[Stored items]
-- ==== Sys2Proof/Machine/Power.lean ====
section
/-! DEFINITION. Start-up, minimal mode, the management processor, and power states (R13, R64, R449 to R456). -/

namespace Sys2Proof.Machine

/-! Starts (R449 to R451). -/

/-- A start's first steps follow power-on (R449): what lies outside the package stays, all else is as after reset. -/
def State.powerUp (s : State) : State :=
  { State.reset with flash := s.flash, host := s.host, pool := s.pool, poolClear := s.poolClear, inbox := s.inbox, out := s.out, pkg := s.pkg, freeCount := s.freeCount }

/-- What a function keeps over a start without power-on: its meters and reports (R442, R444). -/
def Vf.metersOnly (v : Vf) : Vf := { Vf.reset with meters := v.meters, reports := v.reports, prevHash := v.prevHash }

/-- A start without power-on (R449, R451): HBM, the meters, retired pages, pod time and the count of starts stay (R406, R442;
log 18). -/
def State.newStart (s : State) : State :=
  { s.powerUp with
    hbm := s.hbm, hbmKeys := s.hbmKeys, vfs := s.vfs.map fun (p : Nat × Vf) => (p.1, p.2.metersOnly)
    leaves := s.leaves.map fun (p : Nat × Leaf) => (p.1, { Leaf.reset with retpg := p.2.retpg, sealCount := p.2.sealCount })
    now := s.now, nowFrac := s.nowFrac, mpNext := s.mpNext, watts := s.watts, tj := s.tj, starts := s.starts, bootCause := s.bootCause }

/-- POWER_ON (R449). -/
def execPowerOn (s : State) : Host.Outcome State Fault Refusal := .next s.powerUp

/-- RESTART (R450, R451). -/
def execRestart (s : State) : Host.Outcome State Fault Refusal := .next s.newStart

/-- Minimal mode is entered (R451): no leaf is offered and no queue is served. -/
def State.enterMinimal (s : State) (cause : BitVec 8) : State :=
  { s with minimal := true, starting := false, isReady := false, bootCause := cause, leafOk := 0, agenda := [], timers := [] }

/-- Steps 2 and 3 of a start (R449, R451): the image is read and checked, measured, and begun. -/
def State.authenticate (s : State) : State :=
  let s := s.unpost .authenticate
  let v := Config.imageVerdict s.flash % 4
  if v = 0 then { s with startAt := s.now, fwver := Config.imageVersion s.flash }.post (.bringUp 2)
  else s.enterMinimal (BitVec.ofNat 8 v)

/-- Does READY fail to be set within 2 s of step 3 (R449). -/
def State.readyLate (s : State) : Bool := s.starting && s.agenda.contains (.bringUp 2) && decide (s.startAt.toNat + us 2000000 ≤ s.now.toNat)

/-- READY_TIMEOUT (R449, R451): a third failed start enters minimal mode; another runs the next start. -/
def execReadyTimeout (s : State) : Host.Outcome State Fault Refusal :=
  if !s.readyLate then .next s
  else if 2 ≤ s.starts.toNat then .next (s.enterMinimal 0x04)
  else .next { s.newStart with starts := s.starts + 1 }

/-- A core's ENGMAP as boot binds its units (R64): which survive is free, one scalar unit, one vector unit and one Hawk
instance at least, and each logical Hawk engine has a surviving instance. -/
def State.bindCore (s : State) (core : Nat) : State :=
  let (sca, s) := s.choose [1, 2, 3]
  let (vec, s) := s.choose [1, 2, 3]
  let (hawk, s) := s.choose ((List.range 15).map (· + 1))
  let ok := hawk.getD 15
  let (hmap, s) := s.choose ((List.range 256).filter fun m => (List.range 4).all fun e => ok.testBit (m / 4 ^ e % 4))
  s.onCore core fun c => { c with engmap := BitVec.ofNat 64 (sca.getD 3 + vec.getD 3 * 4 + ok * 16 + hmap.getD 0xE4 * 2 ^ 16) }

/-- The cores of a cluster have one set of Hawk instances (R64). -/
def State.bindCluster (s : State) (core : Nat) : State :=
  let h := (s.core core).engmap
  (List.range 7).foldl (fun s i => s.onCore (core + 1 + i) fun c =>
    { c with engmap := BitVec.ofNat 64 (c.engmap.toNat % 16 + h.toNat / 16 * 16) }) s

/-- Step 4 for one leaf (R13, R449): its HBM trains and its cores are tested and bound,
which leaves 0 to 4 spares (R22), or it is not offered; which is free (log 67). -/
def State.bringLeaf (s : State) (leaf : Nat) : State :=
  let (ok, s) := s.choose [true, false]
  let (sp, s) := s.choose [0, 1, 2, 3, 4]
  let s := (leafCores leaf).foldl State.bindCore s
  let s := (List.range 8).foldl (fun s k => s.bindCluster (64 * leaf + 8 * k)) s
  { s with leafOk := setBit s.leafOk leaf (ok.getD true), spares := s.spares.set leaf (if ok = some false then 0 else sp.getD 0) }.onLeaf leaf fun l => { l with training := false }

/-- Step 4 for the Keuri ports (R449, R455): each has a partner, or none. -/
def State.bringPorts (s : State) : State :=
  (List.range keuriPorts).foldl (fun s n =>
    let (x, s) := s.choose [LinkState.up, .noPeer]
    { s with links := s.links.set n (x.getD .up) }) s

/-- Steps 4 and 5 (R449, R451): the package's, or those that a leaf runs alone as it leaves OFF (R453). -/
def State.bringUp (s : State) (leaf : Nat) : State :=
  let s := s.unpost (.bringUp leaf)
  if leaf < 2 then s.bringLeaf leaf
  else { ((s.bringLeaf 0).bringLeaf 1).bringPorts with isReady := true, starting := false, starts := 0, bootCause := 0 }.offerAll

/-! The management processor (R455, R456). -/

/-- Does the management processor run its image. -/
def State.mpRuns (s : State) : Bool := !s.mpDown && !s.minimal && (s.isReady || s.agenda.contains (.bringUp 2))

/-- MPRST (R456): the image is loaded again while leaves and command processors run on. -/
def execMprst (s : State) : Host.Outcome State Fault Refusal :=
  if s.minimal || s.starting then .next s else .next ({ s with mpDown := true, isReady := false }.postOnce .mpReloaded)

/-- The reload has ended (R456): READY sets again, or CAUSE is MPFAIL, STARTS counts it and the processor stays halted. -/
def State.mpReloaded (s : State) : State :=
  let s := s.unpost .mpReloaded
  if Config.imageVerdict s.flash % 4 = 0 then { s with mpDown := false, isReady := true, fwver := Config.imageVersion s.flash }
  else { s with bootCause := 0x05, starts := satInc s.starts }

/-- A millisecond in NOW units. -/
def millisecond : Nat := us 1000

/-- Is the next millisecond's heartbeat due. -/
def State.beatDue (s : State) : Bool := decide (s.mpNext.toNat ≤ s.now.toNat)

/-- The temperature at which THWARN sets (R452). -/
def warnAt : BitVec 8 := 95

/-- THWARN (R452, R453): the bit sets, and the power vector fires. -/
def execThwarn (s : State) : Host.Outcome State Fault Refusal :=
  .next ({ s with thwarnBit := true, tj := if s.tj.toNat < warnAt.toNat then warnAt else s.tj }.unpost .thwarn |>.firePf vecPower)

/-- MP_HEARTBEAT (R455): MPHB advances while the processor runs; power and temperature are measured anew (R452; log 6). -/
def execMpHeartbeat (s : State) : Host.Outcome State Fault Refusal :=
  if !s.beatDue then .next s else
  let (n, s) := s.fresh
  let s := { s with mphb := if s.mpRuns then s.mphb + 1 else s.mphb, mpNext := s.mpNext + BitVec.ofNat 64 millisecond,
                    watts := Config.powerWatts n, tj := Config.freeByte n }
  .next (if warnAt.toNat ≤ s.tj.toNat ∧ s.thwarnBit = false then s.postOnce .thwarn else s)

/-- THERMAL_TRIP (R453): power is removed. -/
def execThermalTrip (s : State) : Host.Outcome State Fault Refusal := .next { s with powered := false, agenda := [], timers := [] }

/-! Power states (R452, R453). -/

/-- A PWRCTL value as it is stored (R452). -/
def pwrStored (value : W64) : W64 :=
  let st := (value.extractLsb' 0 2).toNat
  let clk := (value.extractLsb' 8 7).toNat
  BitVec.ofNat 64 ((if st = 3 then 0 else st) + (if 40 ≤ clk ∧ clk ≤ 90 then clk else 90) * 256)

/-- PWRCTL_WRITE (R453): the write is held pending, and replaces one that is. -/
def execPwrctlWrite (leaf : Nat) (value : W64) (s : State) : Host.Outcome State Fault Refusal :=
  .next (s.onLeaf leaf fun l => { l with pwrPend := some (pwrStored value) })

/-- May a pending write apply: no member holds the leaf (R453). -/
def State.pwrDue (s : State) (leaf : Nat) : Bool := (s.leaf leaf).pwrPend.isSome && (s.leaf leaf).member.isNone

/-- Every region of a leaf whose tag names a live owner is spilled (R77, R453). -/
def State.spillLive (s : State) (leaf : Nat) : State :=
  (leafCores leaf).foldl (fun s c => (s.core c).regions.foldl (fun s r => match r.2.owner with
    | some o => if o.dead then s else s.spill c r.1 o
    | none => s) s) s

/-- A leaf loses power: its cores keep nothing, its HBM refreshes itself (R452). -/
def State.leafOff (s : State) (leaf : Nat) : State :=
  let s := s.spillLive leaf
  { s with cores := s.cores.filter fun p => leafOfCore p.1 != leaf }

/-- PWRCTL_APPLY (R453): a leaf that leaves OFF is brought up first. -/
def execPwrctlApply (leaf : Nat) (s : State) : Host.Outcome State Fault Refusal :=
  match (s.leaf leaf).pwrPend with
  | none => .next s
  | some x =>
    if (s.leaf leaf).member.isSome then .next s else
    let was := s.pwrState leaf
    let s := s.onLeaf leaf fun l => { l with pwrctl := x, pwrPend := none }
    let off := s.pwrState leaf == 2
    if off then .next (if was = 2 then s else s.leafOff leaf)
    else if was = 2 then .next ((s.onLeaf leaf fun l => { l with training := true }).postOnce (.bringUp leaf))
    else .next s

/-! The flash write window (R450, R451). -/

/-- Where the window begins in BAR 2 (R450). -/
def flashWindow : Nat := 0x100000

/-- FLASH_WRITE_WINDOW (R450, R451): eight bytes of a new image, in minimal mode with FLASHEN set. -/
def execFlashWriteWindow (offset : Nat) (value : W64) (s : State) : Host.Outcome State Fault Refusal :=
  if offset < flashWindow then .fault .noSuchRegister
  else if s.minimal && s.flashen then .next { s with flash := s.flash.writeNat (offset - flashWindow) 8 value.toNat }
  else .next s

end Sys2Proof.Machine
end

** Exercise aim **
Print the lines above, unchanged, from the start of the records to the line with "State.reset with flash", including that final line.

** Task answer **
-- ==== Sys2Proof/Machine/Power.lean ====
section
/-! DEFINITION. Start-up, minimal mode, the management processor, and power states (R13, R64, R449 to R456). -/

namespace Sys2Proof.Machine

/-! Starts (R449 to R451). -/

/-- A start's first steps follow power-on (R449): what lies outside the package stays, all else is as after reset. -/
def State.powerUp (s : State) : State :=
  { State.reset with flash := s.flash, host := s.host, pool := s.pool, poolClear := s.poolClear, inbox := s.inbox, out := s.out, pkg := s.pkg, freeCount := s.freeCount }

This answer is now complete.